- What needs to be done
Look through the records below for the line holding "let c : State". Write it out exactly, with each following line through the line holding "(tk.qOn 0 1".

+++ Material for this exercise

/-- Endpoints off, on, of either kind, with and without a credit; entries held, waiting for room and none; the riser with room,
full, and with an entry that has crossed and one that has not; entries and credits in transit; a push that waits too long. -/
theorem witness_Queues :
    let e : QEntry := ⟨⟨7, 0⟩, some (1, 3)⟩
    let h := queued.setQBuf 0 2 ⟨[e], [], 1⟩
    let hr := queued.setQBuf 0 2 ⟨[e], [e], 1⟩
    let p : Packet := .queueEntry 1 3 0 2 ⟨7, 0⟩ 0
    let n : State := { queued with net := [p, p], cycle := 1 }
    let c : State := { queued with net := [.credit 0 1 1 3 0], cycle := 1 }
    let o : State := { wt (.queuePop 1 4) with cycle := 0x200000 }
    let r := tk.setRiser 0 true [⟨⟨7, 0⟩, false⟩]
    let a := tk.setRiser 0 false [⟨⟨7, 0⟩, true⟩]
    let w : State := { wt (.queuePush 1 ⟨7, 0⟩) with cycle := 0x200000 }
    let early := fun k : Nat => (n.net.take k).any fun p =>
      match p with
      | .queueEntry c e d f _ _ => c = 1 && e = 3 && d = 0 && f = 2
      | _ => false
    (tk.guardBit ⟨false, 0⟩ = true ∧ (tk.rV 6).poison = 0 ∧ tk.riserFree 0 true ≠ 0 ∧
      (tk.setReg (riserReg 0 true) 0).riserFree 0 true = 0) ∧
    (tk.qOn 0 1 = false ∧ queued.qOn 0 1 = true ∧ queued.qRecv 0 1 = false ∧ queued.qCount 0 1 ≠ 0 ∧ (queued.setQCount 0 1 0).qCount 0 1 = 0) ∧
    (queued.qOn 0 2 = true ∧ queued.qRecv 0 2 = true ∧ (queued.takeEntry 0 2).isNone = true ∧ (h.takeEntry 0 2).isSome = true) ∧
    ((tk.riserPop 0).isNone = true ∧ (a.riserPop 0).isSome = true ∧ (a.tile 0).riser (isCompute 0) = ⟨⟨7, 0⟩, true⟩ :: [] ∧
      ((tk.setRiser 0 false [⟨⟨7, 0⟩, false⟩]).tile 0).riser (isCompute 0) = ⟨⟨7, 0⟩, false⟩ :: []) ∧
    ((h.qBuf 0 2).held = e :: [] ∧ (h.qBuf 0 2).room = [] ∧ (hr.qBuf 0 2).room = e :: [] ∧ 0 + 1 ≤ hr.qDepth 0 2) ∧
    (n.net[0]? = some p ∧ n.net[1]? = some p ∧ 0 < n.cycle ∧ early 0 = false ∧ early 1 = true ∧ n.qPeer 0 2 = (1, 3) ∧
      (n.qBuf 0 2).held.length < n.qDepth 0 2 ∧ (n.qBuf 0 2).room = [] ∧ (hr.qBuf 0 2).room ≠ []) ∧
    (7 < 8 ∧ 63 < 64) ∧ (c.net[0]? = some (.credit 0 1 1 3 0) ∧ 0 < c.cycle ∧ c.qPeer 0 1 = (1, 3)) ∧
    ((r.tile 0).riser true = [] ++ ⟨⟨7, 0⟩, false⟩ :: [] ∧ r.busStopped 0 true = false) ∧
    ((w.thread 0 1).findWait (fun w => (stallInfo w).isSome) = some ⟨false, 0, .queuePush 1 ⟨7, 0⟩⟩ ∧
      stallInfo (.queuePush 1 ⟨7, 0⟩) = some 1 ∧ w.queueLimit 0 ≠ 0 ∧ 0 + w.queueLimit 0 ≤ w.cycle) ∧
    ((w.thread 0 1).findWait (isPush 1) = some ⟨false, 0, .queuePush 1 ⟨7, 0⟩⟩ ∧
      (o.thread 0 1).findWait (isPop 1) = some ⟨false, 0, .queuePop 1 4⟩ ∧ o.queueLimit 0 ≠ 0 ∧ 0 + o.queueLimit 0 ≤ o.cycle) ∧
    (1 ≤ 7 ∧ 7 < 8 ∧ (0x8000000000000000 : W64).getLsbD 63 = true ∧ tk.waitersOf 0 (isPush 7) = []) := by decide +kernel

/-- A copy of 64 FP32 elements from the start of the scratchpad to its second KiB. -/
def bxfCopy : W1024 := 0x500000000 + 2 ^ 64 * 0x500000400 + 2 ^ 128 * 64 + 2 ^ 192 * (10 * 2 ^ 16)

/-- A compress of 64 FP32 elements, as its unit has placed it. -/
def bxfPack : BxfOp :=
  ⟨0x500000000, 0x500000400, 0, 0, 64, 0, .f32, true, false, false, false, false, false, [spaceBase 0 1], spaceBase 0 1 + 0x400, [5], 5,
    spaceBase 0 1, spaceBase 0 1, 0x400000, 0x400000⟩

/-- Commands of an unassigned type, refused, and taken; operands misaligned and good; a unit with reads and writes to make, and in
each of its phases, with an object that fits its reservation and one that does not; blocks of a type and not. -/
theorem witness_BankTransforms :
    let s := tk.mapped 0
    let entry : PByte → SMap (List PByte) := fun x => [(0, (List.replicate 5 (0, false)) ++ [(1, false), (0, false), x])]
    let big := (List.range 32).foldl (fun m k => SMap.set m (wordKey 0 0 k) (List.replicate 8 ((1 : Byte), false))) (entry (0, false))
    let r : BxfRun := ⟨1, 0, [(0, spaceBase 0 1)], [], []⟩
    let run := fun (s : State) (r : BxfRun) => s.modThread 0 1 fun t => { t with state := .waitingMemory, waits := [⟨false, 0, .bxf bxfPack r⟩] }
    let w := run s r
    let x : List PWrite := [⟨spaceBase 0 1, 0, 0xFF, false⟩]
    s.guardBit ⟨false, 0⟩ = true ∧ (s.rV 6).poison = 0 ∧ (commandOf (2 ^ 192 * (13 * 2 ^ 16))).isNone = true ∧
    ((commandOf 0).map fun c => commandRefused 0 c) = some true ∧
    ((commandOf bxfCopy).map fun c => !commandRefused bxfCopy c && good (s.bxfStop c) (fun _ => true) &&
      good (c.inputs.mapM (fun a => s.bxfAccess .load a c.srcBytes c.exp)) (fun _ => true) &&
      good (s.bxfAccess .store c.dst c.dstBytes c.cmp) (fun _ => true) && good (tk.bxfStop c) (fun _ => true) &&
      fails (c.inputs.mapM (fun a => tk.bxfAccess .load a c.srcBytes c.exp)) (fun _ => true) &&
      fails (tk.bxfAccess .store c.dst c.dstBytes c.cmp) (fun _ => true)) = some true ∧
    ((w.thread 0 1).findWait isBxf = some ⟨false, 0, .bxf bxfPack r⟩ ∧ (0, spaceBase 0 1) ∈ r.reads ∧
      w.drained 0 1 (w.thread 0 1).uid = true) ∧
    (([[x]] : List (List (List PWrite))) = [x] :: [] ∧ x ∈ [x]) ∧
    (lowestFail (s.commandStream bxfPack []).2 = none ∧
      ((List.range 1).map fun _ => lowestFail (dequantise { bxfPack with dq := true } ⟨List.replicate 64 (9, false), [], []⟩).2).all Option.isSome = true) ∧
    (good (s.targetEntry bxfPack (entry (0, false)) 0) (fun y => decide ((bxfPack.pieceObject (entry (0, false)) 0).1.length ≤ y.2.rsv * 64)) = true ∧
      good (s.targetEntry bxfPack big 0) (fun y => decide (y.2.rsv * 64 < (bxfPack.pieceObject big 0).1.length)) = true ∧
      fails (s.targetEntry bxfPack (entry (0, true)) 0) (fun _ => true) = true) ∧
    (31 < 32 ∧ 2 ≤ [((0 : Nat), false), (1, false)].length) ∧ numberOf ([(5, false)] : List PByte) = 5 := by decide +kernel

/-- Head and task threads, breakpoint entries good and bad at both ends, failed writes before and after the time, gauges
written and read, in the cycle of the reading and later. -/
theorem witness_ObservationForms :
    let w := waits 0 (.brkpt 5 7 1 2 0)
    let late : State := { w with cycle := 65536 }
    let fresh := tk.modCore 0 fun c => { c with gaugeAt := SMap.set c.gaugeAt 3 (tk.cycle + 1) }
    tk.guardBit ⟨false, 0⟩ = true ∧ (hd.cur.slot = 0 ∧ hd.guardBit ⟨false, 0⟩ = true) ∧ (7 < 8 ∧ 7 < 8 ∧ 7 ≤ 7) ∧
    ((2 ^ 32 : Nat) / 2 ^ 32 % 2 ^ 28 ≠ 0 ∧ (5 : Nat) ≤ 5 ∧ ((1 : Nat) ≤ 1 ∧ (1 : Nat) ≤ 3 ∧ (0 : Nat) = 0) ∧ (1 : W64) ≠ 0 ∧ 0 / 2 ^ 32 % 2 ^ 28 = 0) ∧
    (w.thread 0 1).findWait isBrkpt = some ⟨false, 0, .brkpt 5 7 1 2 0⟩ ∧
    ([0].any (w.domainDevices (deviceOfCore 0)).contains = true ∧ w.cycle < 0 + 65536 ∧ 0 + 65536 ≤ late.cycle ∧
      (late.thread 0 1).findWait isBrkpt = some ⟨false, 0, .brkpt 5 7 1 2 0⟩) ∧
    (SMap.get 0 (tk.core 0).gaugeAt 3 : Nat) ≠ tk.cycle + 1 ∧
    ((SMap.get 0 (fresh.core 0).gaugeAt 3 : Nat) = fresh.cycle + 1 ∧ fresh.guardBit ⟨false, 0⟩ = true) := by decide +kernel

++++++

- Completed exercise
    let c : State := { queued with net := [.credit 0 1 1 3 0], cycle := 1 }
    let o : State := { wt (.queuePop 1 4) with cycle := 0x200000 }
    let r := tk.setRiser 0 true [⟨⟨7, 0⟩, false⟩]
    let a := tk.setRiser 0 false [⟨⟨7, 0⟩, true⟩]
    let w : State := { wt (.queuePush 1 ⟨7, 0⟩) with cycle := 0x200000 }
    let early := fun k : Nat => (n.net.take k).any fun p =>
      match p with
      | .queueEntry c e d f _ _ => c = 1 && e = 3 && d = 0 && f = 2
      | _ => false
    (tk.guardBit ⟨false, 0⟩ = true ∧ (tk.rV 6).poison = 0 ∧ tk.riserFree 0 true ≠ 0 ∧
      (tk.setReg (riserReg 0 true) 0).riserFree 0 true = 0) ∧
    (tk.qOn 0 1 = false ∧ queued.qOn 0 1 = true ∧ queued.qRecv 0 1 = false ∧ queued.qCount 0 1 ≠ 0 ∧ (queued.setQCount 0 1 0).qCount 0 1 = 0) ∧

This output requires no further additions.